“Nothing changes, but everything is different. It was not easy to transfer virtuosity to streaming. “We solve the challenge by being faithful to our founding philosophy: combining musical talent and the best technology,” said the president of Deutsche Grammophon (DG), Clemens Trautmann, at the reception for the 125th anniversary of his label. “It’s about offering musical exquisiteness with maximum technological innovation,” according to Frank Briegmann, director of Universal Music Group in Europe, the giant to which the historic German label belongs.
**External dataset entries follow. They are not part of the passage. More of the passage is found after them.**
-- ==== Sys2Proof/Certificates/Slice0/Obligations.lean ====
section
/-! DEFINITION. The statements for the provers. Each docstring names the rule of spec/ it formalises; where a clause
rests on a decision the spec marks as its own, or on the model's choice, the docstring says so. -/

section
open Sys2Proof Sys2Proof.Machine

/-! ## Encoding and decode -/

/-- Records written out from the spec's tables (30_encoding.md R74 to R77; 95_test_vectors.md T-DEC-1 to T-DEC-11),
one per mnemonic, and the instruction each denotes. -/
def Obligations.DecodeSpecRecords : Prop :=
  decode defaultRegNames ⟨"li".toList, ["t0".toList, "+007".toList]⟩ = .ok (.li "t0".toList 7) ∧
  decode defaultRegNames ⟨"add".toList, ["t0".toList, "t1".toList, "t2".toList]⟩ =
    .ok (.add "t0".toList "t1".toList "t2".toList) ∧
  decode defaultRegNames ⟨"addi".toList, ["t0".toList, "t1".toList, "-5".toList]⟩ =
    .ok (.addi "t0".toList "t1".toList (-5)) ∧
  decode defaultRegNames ⟨"move".toList, ["a0".toList, "v0".toList]⟩ = .ok (.move "a0".toList "v0".toList) ∧
  decode defaultRegNames ⟨"slt".toList, ["t1".toList, "t0".toList, "a0".toList]⟩ =
    .ok (.slt "t1".toList "t0".toList "a0".toList) ∧
  decode defaultRegNames ⟨"lw".toList, ["t1".toList, "0($sp)".toList]⟩ = .ok (.lw "t1".toList 0 "sp".toList) ∧
  decode defaultRegNames ⟨"sw".toList, ["t0".toList, "-4(sp)".toList]⟩ = .ok (.sw "t0".toList (-4) "sp".toList) ∧
  decode defaultRegNames ⟨"syscall".toList, []⟩ = .ok .syscall

/-- Decode and encode agree, for every instruction, over every REG_NAMES (R74 to R79, R86): no operand is dropped or
changed, whatever its value. -/
def Obligations.DecodeEncode : Prop :=
  ∀ (names : List RegName) (i : Instr), i.wellFormed names = true → decode names (encode i) = .ok i

/-- A decoded instruction is well formed, is of the row its mnemonic selects, and has that row's operand count
(R72, R73, R79, R82). -/
def Obligations.DecodeYieldsWellFormed : Prop :=
  ∀ (names : List RegName) (r : Rec) (i : Instr), decode names r = .ok i →
    i.wellFormed names = true ∧ r.mnemonic = i.op.mnemonic ∧ r.operands.length = i.op.shape.length

/-- Which error a record decodes to, in the order of R86 (the order is the spec's decision D13): InvalidInstruction
exactly when the mnemonic, the count or the syntax of an operand is wrong; UnknownRegister exactly when all those are
right and some register name is not in REG_NAMES. -/
def Obligations.DecodeErrorsExactly : Prop :=
  ∀ (names : List RegName) (r : Rec),
    (decode names r = .error .invalidInstruction ↔
      ∀ op, Op.ofMnemonic r.mnemonic = some op → r.operands.length = op.shape.length →
        parseOperands op.shape r.operands = none) ∧
    (decode names r = .error .unknownRegister ↔
      ∃ op os, Op.ofMnemonic r.mnemonic = some op ∧ r.operands.length = op.shape.length ∧
        parseOperands op.shape r.operands = some os ∧ ∃ o ∈ os, o.known names = false) ∧
    (∀ k, decode names r = .error k → k = .invalidInstruction ∨ k = .unknownRegister)

/-- R80: a mnemonic that is none of the eight. -/
def Obligations.UnknownMnemonic : Prop :=
  ∀ (names : List RegName) (r : Rec),
    r.mnemonic ∉ ["li".toList, "add".toList, "addi".toList, "move".toList, "slt".toList, "lw".toList, "sw".toList,
      "syscall".toList] →
    decode names r = .error .invalidInstruction

/-- R75: a register operand may be written with one leading `$` or without it. -/
def Obligations.DollarIsOptional : Prop :=
  ∀ (names : List RegName) (op : Op) (os : List Text) (k : Nat) (t : Text),
    op.shape[k]? = some .reg → os[k]? = some t → t.head? ≠ some '$' →
    decode names ⟨op.mnemonic, os.set k ('$' :: t)⟩ = decode names ⟨op.mnemonic, os⟩

/-- The immediate tokens and their values (R76; the syntax is the spec's decision D10): an optional sign and one or
more ASCII decimal digits, with no limit on the value (R78). -/
def Obligations.ImmediateSyntax : Prop :=
  ∀ (t : Text) (v : Int), parseImm t = some v ↔
    ∃ sign digits : Text, (sign = [] ∨ sign = ['+'] ∨ sign = ['-']) ∧ digits ≠ [] ∧
      (∀ c ∈ digits, 48 ≤ c.toNat ∧ c.toNat ≤ 57) ∧ t = sign ++ digits ∧
      v = (if sign = ['-'] then -1 else 1) * ((digits.foldl (fun n c => 10 * n + (c.toNat - 48)) 0 : Nat) : Int)

/-- The memory-operand tokens (R77; the syntax is the spec's decision D11): an immediate, then a register token without
parentheses between parentheses. -/
def Obligations.MemOperandSyntax : Prop :=
  ∀ (t r : Text) (v : Int), parseMem t = some (v, r) ↔
    ∃ off : Text, parseImm off = some v ∧ r ≠ [] ∧ '(' ∉ r ∧ ')' ∉ r ∧ t = off ++ '(' :: r ++ [')']

/-- A word whose bytes spell a record runs that record's instruction in the next step. The numbering of a record as
a word is the model's choice (log entry 4). -/
def Obligations.FetchWordRuns : Prop :=
  ∀ (s : State) (nbits w : Nat) (i : Instr), s.config.regNames = defaultRegNames →
    decodeTableWord nbits w = some i → step (s.withFetchWord nbits w) = exec i (s.withFetchWord nbits w)

/-! ## Reset and construction -/

/-- R28: every register of REG_NAMES is 0 after construction, whatever the parameters and the initial memory. -/
def Obligations.ResetRegistersZero : Prop :=
  ∀ (c : Config) (init : Memory) (r : RegName), r ∈ c.regNames → (State.construct c init).readReg r = some 0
Both Trautmann and Briegmann served as hosts at the reception prior to the anniversary concert on December 6, the official birthday of Deutsche Grammophon. It was at the Konzerthaus in the German capital, headquarters of the German label, under the direction of Joana Mallwitz, 36 years old and main director of the house. In accordance with DG’s renewed philosophy, the gala was globalized through its most pampered instrument, the Stage+ application. It will be reproduced in that same way on successive days. Other anniversary concerts scheduled on different continents will follow. Next Saturday, in Philadelphia, with the Spanish violinist María Dueñas, and on the 15th in Seoul, conducted by the Icelandic Víkingur Ólafsson.
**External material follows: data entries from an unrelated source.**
/-- Settles O17: likewise, with an immediate that is not reduced before the sum. -/
theorem addiResult : Obligations.AddiResult := by
  intro s rd rs imm a hl hd ha
  rw [exec_addi hl hd ha, ← trunc32_sint32_add]
  exact (writeResult_writesOnly hl hd _).continuesRun

/-- Settles O18: truncation gives back the pattern that was read signed. -/
theorem moveResult : Obligations.MoveResult := by
  intro s rd rs a hl hd ha
  have h := (writeResult_writesOnly hl hd (sint32 a)).continuesRun
  rwa [trunc32_sint32, ← exec_move hl hd ha] at h

/-- Settles O20: the comparison of the signed readings, in a run and outside one. -/
theorem sltResult : Obligations.SltResult := by
  intro s rd rs rt a b hl hd ha hb
  rw [exec_slt hl hd ha hb, ← trunc32_signed_less]
  exact writeResult_writesOnly hl hd _

end Sys2Proof.Machine
end

section
/-! PROOFS. Load and store (spec 42_loadstore.md) on a word inside memory and, with the Cache, inside one block: each
is one memory access at the effective address (R107), and what it leaves to see in the coherent view (R66). -/

namespace Sys2Proof.Machine

section
variable {s : State} {r base : RegName} {off : Int}

/-- R105: a register write of the view's word, after what the hierarchy did without changing the view. -/
theorem exec_lw (hs : StateInv s) (hr : r ∈ s.config.regNames) (hbase : base ∈ s.config.regNames)
    (hi : s.wordInside (effAddr s base off)) (hb : s.wordInBlock (effAddr s base off)) :
    ∃ m bl, exec (.lw r off base) s =
        writeResult r (sint32 (viewWord s (effAddr s base off).toNat)) (s.withMemory m bl) ∧
      SameMemory s (s.withMemory m bl) := by
  obtain ⟨m, bl, hread, -, hsame⟩ := memRead_inside hs.memOk hi hb
  refine ⟨m, bl, ?_, hsame⟩
  simp only [exec, execLw, requireRegs_of_mem hs.regsTotal (rs := [r, base]) (by simp [hr, hbase]), hread,
    unle32_viewBytes]

/-- R106: Continue after the engine's write of the register's bytes. -/
theorem exec_sw {w : Word} {t : State} (hs : StateInv s) (hr : s.readReg r = some w)
    (hbase : base ∈ s.config.regNames) (hwrite : memWrite s (effAddr s base off) (le32 w) = .ok t) :
    exec (.sw r off base) s = complete t := by
  have hregs : ∀ x ∈ [r, base], x ∈ s.config.regNames := by
    simp [mem_regNames_of_readReg hs.regsTotal hr, hbase]
  simp only [exec, execSw, requireRegs_of_mem hs.regsTotal hregs, getReg_of_readReg hr, hwrite]

end

/-- The view's word where a word was written is that word: the read after the write returns both (R44, R66). -/
theorem viewWord_of_memWrite {s t : State} {a : Int} {w : Word} (hs : StateInv s) (ht : MemOk t)
    (h : memWrite s a (le32 w) = .ok t) : viewWord t a.toNat = w := by
  obtain ⟨u, hwritten⟩ := readAfterWrite s t a w hs h
  obtain ⟨hi, hb⟩ := inside_of_memRead_ok ht hwritten
  obtain ⟨m, bl, hread, -, -⟩ := memRead_inside ht hi hb
  obtain ⟨hbytes, -⟩ := Prod.mk.inj (Except.ok.inj (hread.symm.trans hwritten))
  rw [← unle32_viewBytes, hbytes, unle32_le32]

/-- The end of an instruction leaves the view's words. -/
theorem viewWord_retire (x : Result) (s : State) (a : Nat) : viewWord (retire x s) a = viewWord s a := by
  simp only [viewWord, view_retire]

/-- Settles O21: the register write is made on a state that differs from `s` in Main Memory and the Cache alone, under
the same view. -/
theorem lwResult : Obligations.LwResult := by
  intro s rd rs off hs hd hrs hi hb
  obtain ⟨m, bl, hexec, hsame⟩ := exec_lw hs hd hrs hi hb
  obtain ⟨t, ht, hread, ⟨hregs, -, -, hview, hout, hinput, hlaunch⟩, hadv⟩ :=
    writeResult_writesOnly (s := s.withMemory m bl) hs.regsTotal hd (sint32 (viewWord s (effAddr s rs off).toNat))
  rw [trunc32_sint32] at hread
  exact ⟨t, hexec.trans ht, hread, hregs, fun a ha => (hview a ha).trans (hsame a ha), hout, hinput, hlaunch, hadv⟩
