-- ==== Sys2Proof/Syntax.lean ====
section
/-! DEFINITION. The instructions of the HK7 and the names of their operands, and the events and commands of its engines, scheduler, links
and host. -/
namespace Sys2Proof

/-- A plane number p = 4c + i, 0 to 511 (01 R7). -/
abbrev PlaneId := Fin 512
/-- A core number c, 0 to 127 (01 Table 1-1). -/
abbrev CoreId := Fin 128

/-- Rounding modes of a mode field (03 Table 3-4). Codes 0b110 and 0b111 are reserved. -/
inductive RMode where
  | rne | rmm | rup | rdn | rtz | dyn
  deriving DecidableEq, Repr

/-- Scopes (07 Table 7-8). Codes 0b110 and 0b111 are reserved. -/
inductive Scope where
  | plane | core | die | pkg | dom | sys
  deriving DecidableEq, Repr

/-- Orders of an atomic (09 R117). -/
inductive Order where
  | none | acq | rel | ar
  deriving DecidableEq, Repr

/-- Scalar floating-point formats (09 R106). -/
inductive FFmt where
  | f64 | f32 | f16 | bf16
  deriving DecidableEq, Repr

/-- Sizes 1, 2, 4 and 8 bytes (09 R115). -/
inductive Size where
  | b | h | w | d
  deriving DecidableEq, Repr

/-- Control registers (09 Table 9-2). -/
inductive CReg where
  | fcsr | fex0 | fex1 | vcp | planeid | grps | prio | cycle | tvec | tcause | tpc | tval | tstat | rframe | xroot | quota
  deriving DecidableEq, Repr

/-- Element tags (09 Table 9-3). -/
inductive Tag where
  | none | s8 | z8 | s16 | z16 | s32 | z32 | s64 | z64 | fp64 | fp32 | bf16 | fp16 | e4m3 | e5m2 | q4 | b16 | m32
  deriving DecidableEq, Repr

/-- Growth modes of a Trellis section (19 R303). -/
inductive Growth where
  | cond | always | none
  deriving DecidableEq, Repr

/-- Translation fault kinds (07 Table 7-5). -/
inductive XlateKind where
  | notpresent | perm | form | reserved | noncanon | quota | notarget | fearea
  deriving DecidableEq, Repr

/-- The kinds of FCVT with their registers (11 Table 11-3). -/
inductive FcvtKind where
  /-- Fa in format g to Fd. -/
  | ff (g : FFmt) (d a : FReg)
  /-- Xa as S64 to Fd. -/
  | fromS64 (d : FReg) (a : XReg)
  /-- Xa as Z64 to Fd. -/
  | fromZ64 (d : FReg) (a : XReg)
  /-- Fa to S64 in Xd. -/
  | toS64 (d : XReg) (a : FReg)
  /-- Fa to Z64 in Xd. -/
  | toZ64 (d : XReg) (a : FReg)
  /-- Fa to S32 in Xd. -/
  | toS32 (d : XReg) (a : FReg)
  /-- Fa to Z32 in Xd. -/
  | toZ32 (d : XReg) (a : FReg)
  deriving DecidableEq, Repr

/-- What may fire in the Trellis fabric of a plane (19 R290, R291). -/
inductive FabUnit where
  | node (n : Nat)
  | inPort (slot : Nat)
  | outPort (slot : Nat)
  deriving DecidableEq, Repr

/-- What arrives at a collective engine from a member on another package, named by its rank (25 R367 to R378). -/
inductive CollMsg where
  /-- it has issued its operation of an ordinal: PATTERN, ROOT, COUNT -/
  | issue (ord rank pat root count : Nat)
  /-- the next chunk of its SRC for an ordinal -/
  | chunk (ord rank : Nat) (data : List Byte)
  /-- the operations of an ordinal end with a status -/
  | stop (ord status : Nat)
  /-- it has bound a stream: PATTERN, ROOT, PIECE, NPIECE -/
  | bind (ord rank pat root piece npiece : Nat)
  /-- its next piece of a stream, as element patterns -/
  | piece (ord rank : Nat) (xs : List Nat)
  /-- a stream ends with a status -/
  | close (ord status : Nat)
  deriving DecidableEq, Repr

/-- Who writes by a message of another package: a strand; an engine, which sets FULL (07 R86); or a remote port of the fabric, which sets
FULL and waits for an evicted partition (07 R83, 19 R289). -/
inductive RemoteWriter where
  | strand | engine | port
  deriving DecidableEq, Repr

/-- A message that arrives on a Troique link, at a physical address (27 R390, 07 R71). -/
inductive TroiqueMsg where
  | read (pa n : Nat)
  | write (pa : Nat) (data : List Byte) (by_ : RemoteWriter)
  /-- an atomic of a function of major 0x16, of 4 or 8 bytes, with Xb and Xd -/
  | amo (pa fn : Nat) (wide : Bool) (x cmp : Nat)
  deriving DecidableEq, Repr

/-- What MODESET may set (27 Table 27-6). -/
inductive ModeSet where
  /-- clocking: the power limit in W and the ceiling in MHz -/
  | clocking (limit ceiling : Nat)
  | slotlen (n : Nat)
  /-- bytes of lees for each stack -/
  | leesize (n : Nat)
  | scrub (hours : Nat)
  | integrity (strong : Bool)
  /-- any other mode number -/
  | other (n : Nat)
  deriving DecidableEq, Repr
In 1913 the label released its first unabridged concert recording, Beehoven’s Fifth Symphony.
“Our headquarters are in the German capital, but the market is global. And in the classical field we are clear that streaming is essential,” Trautmann continued. Deutsche Grammophon and its yellow seal For decades they were an inexcusable presence on the shelves of any home more or less addicted to music, in disc or later CD format. It premiered on Spotify and other platforms a few years ago. But with the 125th anniversary, it has extended that dominance as a formula for the future for a brand that boasts of being “the Rolls Royce of record labels.” -in the words of Briegmann- and open to “musicians who go beyond the classic” in a market in which “the borders of genres are diluted.”
Joana Mallwitz, the first woman to become chief conductor of the historic Berlin Konzerthaus orchestra, is insistently compared to the tyrannical conductor played by Cate Blanchett in “Tár”
Mallwitz and the inevitable parallelism with Blanchett
Joana Mallwitz (Hildesheim, 1986) was presented last June as the first woman to become chief conductor of the historic Berlin Konzerthaus orchestra. Since then she has been insistently compared to the tyrannical fictional director played by Cate Blanchett in “Tár.” It has been of little use that she has explained that she has not seen that film: on stage, her physical complexion and gestures condemn her to the inevitable parallelism with that Blanchett character. Tall, slender and blonde, she becomes a kind of hypnotic goddess before the orchestra, who pampers each of her musicians with maternal instinct.
Their anniversary concert was classical in nature, from Brahms to Beethoven and Mahler. He counted on the Korean violinist Bomsori Kim, the Austrian cellist Kian Soltani, the pianists Rafal Blechacz and Bruce Liuin addition to the baritone André Schuen. All of them, like Mallwitz herself, representatives of the generation of young and impeccably attractive musicians, also physically. Very much in line with what names like Anne Sophie-Mutter, still today a standard bearer of sexy combined with virtuosity, as were Herbert von Karajan or Leonard Bernstein.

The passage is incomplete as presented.